The more we looked, the more consistently we saw this pattern. The places without ahu / moai did not show fresh water. The pattern was surprising and surprising in its consistency.

& # 39; Even when we find ahu / moai in the interior of the island, we find nearby sources of drinking water. This document reflects our work to demonstrate that this pattern is statistically sound and not just our perception. "

The lead author, Robert DiNapoli, a doctoral student in anthropology at the University of Oregon, added: "Many researchers, including ourselves, have long speculated on associations between ahu / moai and different types of resources such as water, land agricultural areas, areas with good marine resources, etc.

However, these associations had never been tested quantitatively or proved to be statistically significant.

"Our study presents quantitative spatial models that clearly show that ahu are associated with freshwater sources in a way that is not associated with other resources."

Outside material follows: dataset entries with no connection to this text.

-- ==== Sys2Proof/Certificates/Slice0/Obligations.lean ====
section
/-! DEFINITION. The statements for the provers. -/

open Sys2Proof Sys2Proof.Machine Sys2Proof.Config

/-! ### The step and the whole machine -/

/-- With command `c` at the front of the queue, a step is `exec c` on the state whose queue is the rest;
on an empty queue the block idles (the model's choice, log entry 4). -/
def Obligations.StepRunsTheFrontCommand : Prop :=
  (∀ (c : Instr) (cs : List Instr) (s : State), s.pending = c :: cs →
      step s = exec c { s with pending := cs })
    ∧ ∀ s : State, s.pending = [] → step s = .next s

/-- Every command in every state answers a next state; the queue is left alone, and the clock goes to the
moment of the command, never back. That a command which cannot happen in its state, or a frame whose
operands no accepted frame has, completes too is the model's choice (log entries 3, 5 and 31). -/
def Obligations.EveryCommandCompletesAndKeepsTheQueue : Prop :=
  ∀ (c : Instr) (s : State), ∃ u, exec c s = .next u ∧ u.pending = s.pending ∧ u.now = max s.now c.moment

/-- The state after reset keeps its tables in canonical form, its receipt maps sound, its queues, counters
and feed buffers within their bounds, its banks in sound roles, and its walk, polls and adoption as the
statement EveryStepKeepsTheWorkSound has them (its straps and blank flash are the model's, log entries 1
and 2). -/
def Obligations.ResetStateIsSound : Prop :=
  State.reset.canonical ∧ State.reset.receiptsSound ∧ State.reset.bounded ∧ State.reset.feed.bounded
    ∧ State.reset.counters.bounded ∧ State.reset.rolesSound ∧ State.reset.workSound

/-- Every step keeps the bank flash, both directory sectors, the directory, its place states and the
source table in canonical form. R26, R32, R37: and from a state whose bank roles are sound every
step keeps the receipt map of each bank rising within 1..T, with the records of the hold queue, and those
that wait for the flash queue, of such numbers of the NEXT or the LIVE bank, and none in SCAN, and the dirty
sectors of each bank (R21) listed in ascending order. -/
def Obligations.EveryStepKeepsTheTablesCanonical : Prop :=
  ∀ s u : State, s.canonical → step s = .next u →
    u.canonical ∧ (s.rolesSound → s.receiptsSound → u.receiptsSound)

/-- Every step keeps the bounds of the flash request queue (R33), the hold queue (R37), the unstored list
(R41), the transmit queue (R54), the command buffer (R183), the result queue (R188) and the counters
(R208). -/
def Obligations.EveryStepKeepsTheBounds : Prop :=
  ∀ s u : State, s.bounded → s.feed.bounded → s.counters.bounded → step s = .next u →
    u.bounded ∧ u.feed.bounded ∧ u.counters.bounded

/-- R20: every step keeps at most one bank in role NEXT and at most one in role LIVE, each with a batch,
and the next batch newer than the live batch. -/
def Obligations.EveryStepKeepsTheBankRoles : Prop :=
  ∀ s u : State, s.rolesSound → step s = .next u → u.rolesSound

/-- Frames over all commands. The flash changes only under the commands that end a program or an erase or
cut one off; the straps only under those that sample them (R201), the supply, the level of RESET_N
and the start phase only under the start-up commands (R203 to R206); the banks, the hold queue and the unstored list only under
scan, batch, record, flip and flash commands; the feed port only under its own, and the flip coordinator
only under calls, batch events and its timers. -/
def Obligations.EachBlockChangesOnlyByItsCommands : Prop :=
  ∀ (c : Instr) (s u : State), exec c s = .next u →
    (c.storesBank = false → u.mem = s.mem)
      ∧ (c.storesDirectory = false → u.dirFlash = s.dirFlash ∧ u.lockFlash = s.lockFlash)
      ∧ (c.samplesStraps = false → u.straps = s.straps)
      ∧ (c.startsUp = false → u.power = s.power ∧ u.phase = s.phase ∧ u.listenUntil = s.listenUntil
          ∧ u.resetLow = s.resetLow)
      ∧ (c.movesBatches = false → u.bankA = s.bankA ∧ u.bankB = s.bankB ∧ u.holdQueue = s.holdQueue
          ∧ u.unstored = s.unstored)
      ∧ (c.feeds = false → u.feed = s.feed)
      ∧ (c.movesFlip = false → u.flip = s.flip)

/-! ### Numbers, records and formats -/

/-- R19: batch `a` is newer than batch `b` when their difference modulo 65,536 lies in 1..32,767; they
are the same batch when it is 0, and neither is newer when it is 32,768. -/
def Obligations.NewerBatchIsHalfTheNumberSpace : Prop :=
  ∀ a b : Batch,
    (newer a b = true ↔ 1 ≤ (a.toNat + 65536 - b.toNat) % 65536 ∧ (a.toNat + 65536 - b.toNat) % 65536 ≤ 32767)
      ∧ ((a.toNat + 65536 - b.toNat) % 65536 = 0 ↔ a = b)
      ∧ ((a.toNat + 65536 - b.toNat) % 65536 = 32768 → newer a b = false ∧ newer b a = false)

/-- R10, R11 and R12 for a MARKDOWN record with base price `p` of 1..9,999,999, markdown `m` of 1..90 and
ending rule `e`: the final price is the snap of the rounded-down marked-down price, raised to 1; the face
is MARKDOWN where it is below `p`, and otherwise REGULAR with markdown-void set. R13 and R14: a REGULAR
or MULTI record shows its base price; a MULTI face keeps its offer only where it saves; the unit price of
a pack is the rounded quotient, at least 1, with the overflow mark above 999,999, and absent without a
pack. -/
def Obligations.FaceFollowsTheStages : Prop :=
  (∀ (r : PriceRecord) (m : Nat) (e : EndingRule), r.kind = .markdown → r.markdown = some m →
      r.ending = some e → 1 ≤ r.base → r.base ≤ 9999999 → 1 ≤ m → m ≤ 90 →
      let floor := r.base * (100 - m) / 100
      let raised := if floor = 0 then 1 else floor
      let final := match e with
        | .none => raised
        | .end99 => if 99 ≤ raised then raised - (raised - 99) % 100 else raised
        | .end95 => if 95 ≤ raised then raised - (raised - 95) % 100 else raised
        | .whole => if 100 ≤ raised then raised - raised % 100 else raised
      (compose r).shown = final ∧ final ≤ r.base ∧ 1 ≤ final ∧ (compose r).base = r.base
        ∧ (final < r.base → (compose r).kind = .markdown ∧ (compose r).markdownVoid = false)
        ∧ (final = r.base → (compose r).kind = .regular ∧ (compose r).markdownVoid = true))
    ∧ (∀ r : PriceRecord,
          (r.kind = .regular → (compose r).shown = r.base ∧ (compose r).kind = .regular)
            ∧ (∀ n mp, r.kind = .multi → r.multi = some (n, mp) →
                (compose r).shown = r.base
                  ∧ (mp < n * r.base → (compose r).kind = .multi ∧ (compose r).multi = some (n, mp)
                      ∧ (compose r).multiVoid = false)
                  ∧ (n * r.base ≤ mp → (compose r).kind = .regular ∧ (compose r).multi = none
                      ∧ (compose r).multiVoid = true))
            ∧ (∀ pack, r.kind ≠ .withdraw → r.pack = some pack → 0 < pack.quantity →
                let up := (2 * (compose r).shown * pack.reference + pack.quantity) / (2 * pack.quantity)
                (compose r).unitCode = some pack.code
                  ∧ (999999 < up → (compose r).unitPrice = .overflow ∧ (compose r).unitOver = true)
                  ∧ (up = 0 → (compose r).unitPrice = .value 1 ∧ (compose r).unitOver = false)
                  ∧ (1 ≤ up → up ≤ 999999 → (compose r).unitPrice = .value up ∧ (compose r).unitOver = false))
            ∧ (r.pack = none → (compose r).unitPrice = .absent ∧ (compose r).unitCode = none
                ∧ (compose r).unitOver = false))

/-- R17: the face of every record that passes the validity test shows a price in 1..9,999,999 that does
not exceed the record's base price, and equals it unless the face is MARKDOWN or WITHDRAWN; a WITHDRAWN
face shows 1. -/
def Obligations.EveryComposedFaceShowsASoundPrice : Prop :=
  ∀ (bytes : Record) (r : PriceRecord), judgeRecord bytes = .ok r →
    1 ≤ (compose r).shown ∧ (compose r).shown ≤ 9999999 ∧ (compose r).shown ≤ r.base
      ∧ ((compose r).kind ≠ .markdown → (compose r).kind ≠ .withdrawn → (compose r).shown = r.base)
      ∧ ((compose r).kind = .withdrawn → (compose r).shown = 1)

/-- R16, R116: the page of a composed face has 32 bytes, its last two the sum of the others, so that a
label in SHOWING takes it as its pending page, and STATUS then reads the face's batch and check. -/
def Obligations.LabelTakesEveryComposedPage : Prop :=
  ∀ (f : Face) (l : Label), l.state = .showing →
    f.page.length = 32 ∧ field f.page 30 2 = byteSum (f.page.take 30)
      ∧ (l.session (.writePending f.page)).2.1 = .done
      ∧ (l.session (.writePending f.page)).1.status.page = some (f.batch, f.check)

/-- R47, R49, R50, R65: every frame with a usable source and fields in range that is sent on the wire is
received as the frame it is; no bit of it is dropped. -/
def Obligations.EverySentFrameIsReceivedAsSent : Prop :=
  ∀ (src : Byte) (f : Frame), stationFits src = true → frameFits f = true →
    judgeReception false (frameWire src f) = .accepted src f

/-! ### Supply, resets and start phases -/

/-- R203, R201: a power-on with RESET_N high, and RESET_N rising on a station held in reset, leave the
clock, the levels of the power-sense pins, of RESET_N and of FSEL_N (the pins' own, log entries 8, 29 and 40)
and the flash; they take the straps and put all other state of every block at its reset value, in SCAN, but
for the directory, which is loaded from its sectors at once (R91, R111). With RESET_N low a power-on takes
the straps and leaves the station held, nothing loaded (log entry 29). R42, R203: a power loss, and RESET_N
falling on a powered station, put all state of every block at its reset value likewise, the straps as sampled
before; the station is off or held. Otherwise RESET_N changes its own level alone. R42, R111: where no program and no erase is in flight the flash is kept as it is; one in
flight is cut off: a program has cleared some of the bits it would clear, an erase set some bits of its
sector, a directory place in program keeps its content or is damaged, the erase of the entries sector leaves
places as they were, damaged or erased, and that of the lock sector leaves none good (which of these, log
entry 7). R203, R186, R167, R212: without a valid supply every output is undriven, FRDY too; while RESET_N
holds the station FRDY is low and the other outputs are released; otherwise FRDY is high exactly in RUN with
fewer than four transactions buffered. -/
def Obligations.PowerAndResetStartAndStopTheStation : Prop :=
  (∀ (t : Micros) (straps : Straps) (s : State),
      (∃ u, exec (.powerOn t straps) s = .next u ∧
          u = { State.reset with
            pending := s.pending, now := max s.now t, draws := u.draws, straps := straps, mem := u.mem
            power := if s.resetLow then .held else .on
            dirFlash := u.dirFlash, lockFlash := u.lockFlash, dir := u.dir
            rails := s.rails.map fun r => Rail.reset r.power, resetLow := s.resetLow, fselLow := s.fselLow }
          ∧ (s.flash.doneAt = none → s.flash.erase = none →
              u.mem = s.mem ∧ u.dirFlash = s.dirFlash ∧ u.lockFlash = s.lockFlash)
          ∧ (s.canonical → s.cutInto u ∧ (s.resetLow = false → u.loadedFromFlash false))
          ∧ (s.resetLow = true → u.dir = State.reset.dir))
        ∧ (s.power ≠ .held → exec (.resetNRise t straps) s = .next { s with now := max s.now t, resetLow := false })
        ∧ (s.power ≠ .on → exec (.resetNFall t) s = .next { s with now := max s.now t, resetLow := true })
        ∧ (s.power = .held → ∃ u, exec (.resetNRise t straps) s = .next u ∧
            u = { State.reset with
              pending := s.pending, now := max s.now t, draws := s.draws, straps := straps, mem := s.mem
              dirFlash := s.dirFlash, lockFlash := s.lockFlash, dir := u.dir
              rails := s.rails.map fun r => Rail.reset r.power, resetLow := false, fselLow := s.fselLow }
            ∧ (s.canonical → u.loadedFromFlash false)))
    ∧ (∀ (t : Micros) (i : Instr) (p : Power) (low : Bool) (s : State),
          (i = .powerLoss t ∧ p = .off ∧ low = s.resetLow)
            ∨ (i = .resetNFall t ∧ p = .held ∧ low = true ∧ s.power = .on) →
          ∃ u, exec i s = .next u ∧
            u = { State.reset with
              pending := s.pending, now := max s.now t, draws := u.draws, power := p, straps := s.straps
              mem := u.mem, dirFlash := u.dirFlash, lockFlash := u.lockFlash
              rails := s.rails.map fun r => Rail.reset r.power, resetLow := low, fselLow := s.fselLow }
            ∧ (s.flash.doneAt = none → s.flash.erase = none →
                u.mem = s.mem ∧ u.dirFlash = s.dirFlash ∧ u.lockFlash = s.lockFlash)
            ∧ (s.canonical → s.cutInto u))
    ∧ (∀ s : State,
          (s.power = .off → s.frdy = none ∧ s.releasesOutputs)
            ∧ (s.power = .held → s.frdy = some false ∧ s.releasesOutputs)
            ∧ (s.power = .on → ∃ high, s.frdy = some high
                ∧ (high = true ↔ s.phase = .run ∧ s.feed.buffer.length < 4)))
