/-! ### onRail -/

@[simp] theorem onRail_pending (r : Fin 8) (f : Rail → Rail) (s : State) : (onRail r f s).pending = s.pending := rfl
@[simp] theorem onRail_now (r : Fin 8) (f : Rail → Rail) (s : State) : (onRail r f s).now = s.now := rfl
@[simp] theorem onRail_draws (r : Fin 8) (f : Rail → Rail) (s : State) : (onRail r f s).draws = s.draws := rfl
@[simp] theorem onRail_power (r : Fin 8) (f : Rail → Rail) (s : State) : (onRail r f s).power = s.power := rfl
@[simp] theorem onRail_phase (r : Fin 8) (f : Rail → Rail) (s : State) : (onRail r f s).phase = s.phase := rfl
@[simp] theorem onRail_listenUntil (r : Fin 8) (f : Rail → Rail) (s : State) : (onRail r f s).listenUntil = s.listenUntil := rfl
@[simp] theorem onRail_straps (r : Fin 8) (f : Rail → Rail) (s : State) : (onRail r f s).straps = s.straps := rfl
@[simp] theorem onRail_mem (r : Fin 8) (f : Rail → Rail) (s : State) : (onRail r f s).mem = s.mem := rfl
@[simp] theorem onRail_dirFlash (r : Fin 8) (f : Rail → Rail) (s : State) : (onRail r f s).dirFlash = s.dirFlash := rfl
@[simp] theorem onRail_lockFlash (r : Fin 8) (f : Rail → Rail) (s : State) : (onRail r f s).lockFlash = s.lockFlash := rfl
@[simp] theorem onRail_bankA (r : Fin 8) (f : Rail → Rail) (s : State) : (onRail r f s).bankA = s.bankA := rfl
@[simp] theorem onRail_bankB (r : Fin 8) (f : Rail → Rail) (s : State) : (onRail r f s).bankB = s.bankB := rfl
@[simp] theorem onRail_holdQueue (r : Fin 8) (f : Rail → Rail) (s : State) : (onRail r f s).holdQueue = s.holdQueue := rfl
@[simp] theorem onRail_unstored (r : Fin 8) (f : Rail → Rail) (s : State) : (onRail r f s).unstored = s.unstored := rfl
@[simp] theorem onRail_flash (r : Fin 8) (f : Rail → Rail) (s : State) : (onRail r f s).flash = s.flash := rfl
@[simp] theorem onRail_dir (r : Fin 8) (f : Rail → Rail) (s : State) : (onRail r f s).dir = s.dir := rfl
@[simp] theorem onRail_trunk (r : Fin 8) (f : Rail → Rail) (s : State) : (onRail r f s).trunk = s.trunk := rfl
@[simp] theorem onRail_repair (r : Fin 8) (f : Rail → Rail) (s : State) : (onRail r f s).repair = s.repair := rfl
@[simp] theorem onRail_engines (r : Fin 8) (f : Rail → Rail) (s : State) : (onRail r f s).engines = s.engines := rfl
@[simp] theorem onRail_flip (r : Fin 8) (f : Rail → Rail) (s : State) : (onRail r f s).flip = s.flip := rfl
@[simp] theorem onRail_adopt (r : Fin 8) (f : Rail → Rail) (s : State) : (onRail r f s).adopt = s.adopt := rfl
@[simp] theorem onRail_resetLow (r : Fin 8) (f : Rail → Rail) (s : State) : (onRail r f s).resetLow = s.resetLow := rfl
@[simp] theorem onRail_fselLow (r : Fin 8) (f : Rail → Rail) (s : State) : (onRail r f s).fselLow = s.fselLow := rfl
@[simp] theorem onRail_feed (r : Fin 8) (f : Rail → Rail) (s : State) : (onRail r f s).feed = s.feed := rfl
@[simp] theorem onRail_counters (r : Fin 8) (f : Rail → Rail) (s : State) : (onRail r f s).counters = s.counters := rfl
@[simp] theorem onRail_alerts (r : Fin 8) (f : Rail → Rail) (s : State) : (onRail r f s).alerts = s.alerts := rfl

/-! ### changeJob -/

@[simp] theorem changeJob_pending (r : Fin 8) (k : JobKind) (p : Fin 64) (f : Job → Job) (s : State) : (changeJob r k p f s).pending = s.pending := rfl
@[simp] theorem changeJob_now (r : Fin 8) (k : JobKind) (p : Fin 64) (f : Job → Job) (s : State) : (changeJob r k p f s).now = s.now := rfl
@[simp] theorem changeJob_draws (r : Fin 8) (k : JobKind) (p : Fin 64) (f : Job → Job) (s : State) : (changeJob r k p f s).draws = s.draws := rfl
@[simp] theorem changeJob_power (r : Fin 8) (k : JobKind) (p : Fin 64) (f : Job → Job) (s : State) : (changeJob r k p f s).power = s.power := rfl
@[simp] theorem changeJob_phase (r : Fin 8) (k : JobKind) (p : Fin 64) (f : Job → Job) (s : State) : (changeJob r k p f s).phase = s.phase := rfl
@[simp] theorem changeJob_listenUntil (r : Fin 8) (k : JobKind) (p : Fin 64) (f : Job → Job) (s : State) : (changeJob r k p f s).listenUntil = s.listenUntil := rfl
@[simp] theorem changeJob_straps (r : Fin 8) (k : JobKind) (p : Fin 64) (f : Job → Job) (s : State) : (changeJob r k p f s).straps = s.straps := rfl
@[simp] theorem changeJob_mem (r : Fin 8) (k : JobKind) (p : Fin 64) (f : Job → Job) (s : State) : (changeJob r k p f s).mem = s.mem := rfl
@[simp] theorem changeJob_dirFlash (r : Fin 8) (k : JobKind) (p : Fin 64) (f : Job → Job) (s : State) : (changeJob r k p f s).dirFlash = s.dirFlash := rfl
@[simp] theorem changeJob_lockFlash (r : Fin 8) (k : JobKind) (p : Fin 64) (f : Job → Job) (s : State) : (changeJob r k p f s).lockFlash = s.lockFlash := rfl
@[simp] theorem changeJob_bankA (r : Fin 8) (k : JobKind) (p : Fin 64) (f : Job → Job) (s : State) : (changeJob r k p f s).bankA = s.bankA := rfl
@[simp] theorem changeJob_bankB (r : Fin 8) (k : JobKind) (p : Fin 64) (f : Job → Job) (s : State) : (changeJob r k p f s).bankB = s.bankB := rfl
@[simp] theorem changeJob_holdQueue (r : Fin 8) (k : JobKind) (p : Fin 64) (f : Job → Job) (s : State) : (changeJob r k p f s).holdQueue = s.holdQueue := rfl
@[simp] theorem changeJob_unstored (r : Fin 8) (k : JobKind) (p : Fin 64) (f : Job → Job) (s : State) : (changeJob r k p f s).unstored = s.unstored := rfl
@[simp] theorem changeJob_flash (r : Fin 8) (k : JobKind) (p : Fin 64) (f : Job → Job) (s : State) : (changeJob r k p f s).flash = s.flash := rfl
@[simp] theorem changeJob_dir (r : Fin 8) (k : JobKind) (p : Fin 64) (f : Job → Job) (s : State) : (changeJob r k p f s).dir = s.dir := rfl
@[simp] theorem changeJob_trunk (r : Fin 8) (k : JobKind) (p : Fin 64) (f : Job → Job) (s : State) : (changeJob r k p f s).trunk = s.trunk := rfl
@[simp] theorem changeJob_repair (r : Fin 8) (k : JobKind) (p : Fin 64) (f : Job → Job) (s : State) : (changeJob r k p f s).repair = s.repair := rfl
@[simp] theorem changeJob_engines (r : Fin 8) (k : JobKind) (p : Fin 64) (f : Job → Job) (s : State) : (changeJob r k p f s).engines = s.engines := rfl
@[simp] theorem changeJob_flip (r : Fin 8) (k : JobKind) (p : Fin 64) (f : Job → Job) (s : State) : (changeJob r k p f s).flip = s.flip := rfl
@[simp] theorem changeJob_adopt (r : Fin 8) (k : JobKind) (p : Fin 64) (f : Job → Job) (s : State) : (changeJob r k p f s).adopt = s.adopt := rfl
@[simp] theorem changeJob_resetLow (r : Fin 8) (k : JobKind) (p : Fin 64) (f : Job → Job) (s : State) : (changeJob r k p f s).resetLow = s.resetLow := rfl
@[simp] theorem changeJob_fselLow (r : Fin 8) (k : JobKind) (p : Fin 64) (f : Job → Job) (s : State) : (changeJob r k p f s).fselLow = s.fselLow := rfl
@[simp] theorem changeJob_feed (r : Fin 8) (k : JobKind) (p : Fin 64) (f : Job → Job) (s : State) : (changeJob r k p f s).feed = s.feed := rfl
@[simp] theorem changeJob_counters (r : Fin 8) (k : JobKind) (p : Fin 64) (f : Job → Job) (s : State) : (changeJob r k p f s).counters = s.counters := rfl
@[simp] theorem changeJob_alerts (r : Fin 8) (k : JobKind) (p : Fin 64) (f : Job → Job) (s : State) : (changeJob r k p f s).alerts = s.alerts := rfl
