-- ==== Sys2Proof/Laws/Outer.lean ====
section
/-! SUPPORT. What no operation between the blocks touches: the queue of commands, the clock, the supply,
the phase, the straps, the flash arrays and the feed port. -/

set_option Elab.async false

namespace Sys2Proof.Machine

/-- The state that the operations between the blocks leave alone. -/
structure Outer where
  pending : List Instr
  now : Micros
  power : Power
  phase : Phase
  listenUntil : Option Micros
  straps : Straps
  mem : List Host.Cell
  dirFlash : Table PlaceContent
  lockFlash : Table LockContent
  resetLow : Bool
  fselLow : Bool
  feed : Feed

def State.outer (s : State) : Outer :=
  ⟨s.pending, s.now, s.power, s.phase, s.listenUntil, s.straps, s.mem, s.dirFlash, s.lockFlash, s.resetLow, s.fselLow,
    s.feed⟩

@[simp] theorem outer_mk (s : State) (draws : Nat) (bankA bankB : Bank) (holdQueue unstored : List Kept)
    (flash : FlashEngine) (dir : Directory) (trunk : Trunk) (repair : Repair) (rails : Vector Rail 8)
    (engines : Vector Engine 4) (flip : Flip) (adopt : Adopt) (counters : Counters) (alerts : Alerts) :
    State.outer ⟨s.pending, s.now, draws, s.power, s.phase, s.listenUntil, s.straps, s.mem, s.dirFlash,
      s.lockFlash, bankA, bankB, holdQueue, unstored, flash, dir, trunk, repair, rails, engines, flip,
      adopt, s.resetLow, s.fselLow, s.feed, counters, alerts⟩ = s.outer := rfl

theorem foldl_outer {α : Type} {f : State → α → State} (h : ∀ s a, (f s a).outer = s.outer) (l : List α)
    (s : State) : (l.foldl f s).outer = s.outer := by
  induction l generalizing s with
  | nil => rfl
  | cons a l ih => exact (ih _).trans (h s a)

It was believed that the ancient inhabitants of Easter Island had been eliminated by the bloody war, while fighting for the increasingly scarce resources of the island.

But Professor Lipo believes that the lost civilization was destroyed by external influences and says that the latest findings support this idea.

Their previous research has shown that some areas near the banks had a salt concentration low enough that humans could drink safely.

The European accounts of the first encounters with the island in the eighteenth century include passages where the natives seem to simply drink sea water.

Since the human body can not process the high concentration of salt in seawater, this supports the team's theory of groundwater discharge.

The process of unloading coastal groundwater makes it possible for humans to collect fresh drinking water directly where it emerges on the coast of the island.

All statues have heads that are too large and are believed to be living faces of deified ancestors.

Wrapped in a mystery, this small mass of triangular land, stranded in the middle of the South Pacific and 1,289 miles from its nearest neighbor, has been the subject of endless books, articles and scientific theories.

WHAT ARE THE STATUES ON THE ISLAND OF PASCUA AND WHAT DOES IT MEAN?

What are statues?

Moai are monolithic human figures carved by the Rapa Nui people on Easter Island, between 1,250 and 1,500 AD.

All figures have heads that are too large and are believed to be living faces of deified ancestors.

The 887 statues contemplate the interior of the island with an average height of 13 feet (four meters).

No one really knows how the colossal stone statues that guarded Easter Island were placed in position.

Nor why during the decades after the discovery of the island by the Dutch explorers in 1722, each statue was systematically toppled, or how the island population of Rapa Nui was decimated.

Wrapped in a mystery, this small mass of triangular land, stranded in the middle of the South Pacific and 1,289 miles from its nearest neighbor, has been the subject of endless books, articles and scientific theories.

All but 53 of the Moai were carved into tuff, compressed volcanic ash, and about 100 use red scoria pukao.

What do you mean?

In 1979, archaeologists said the statues were designed to contain coral eyes.

It is believed that the figures are a symbol of authority and power.

It is possible that they have incarnated old bosses and that they were deposits of spirits or "mana".

They are positioned for ancient ancestors to watch the villages, while seven look out to sea to help travelers find land.

But it is a mystery how the vast carved stones were transported to their position.

In its remote location off the coast of Chile, it was believed that the ancient inhabitants of Easter Island had been eliminated by the bloody war, while fighting for the increasingly scarce resources of the island.

The only thing they left behind were the emblematic giant stone heads and an island full of sharp triangles of volcanic glass, which some archaeologists have believed were used as weapons.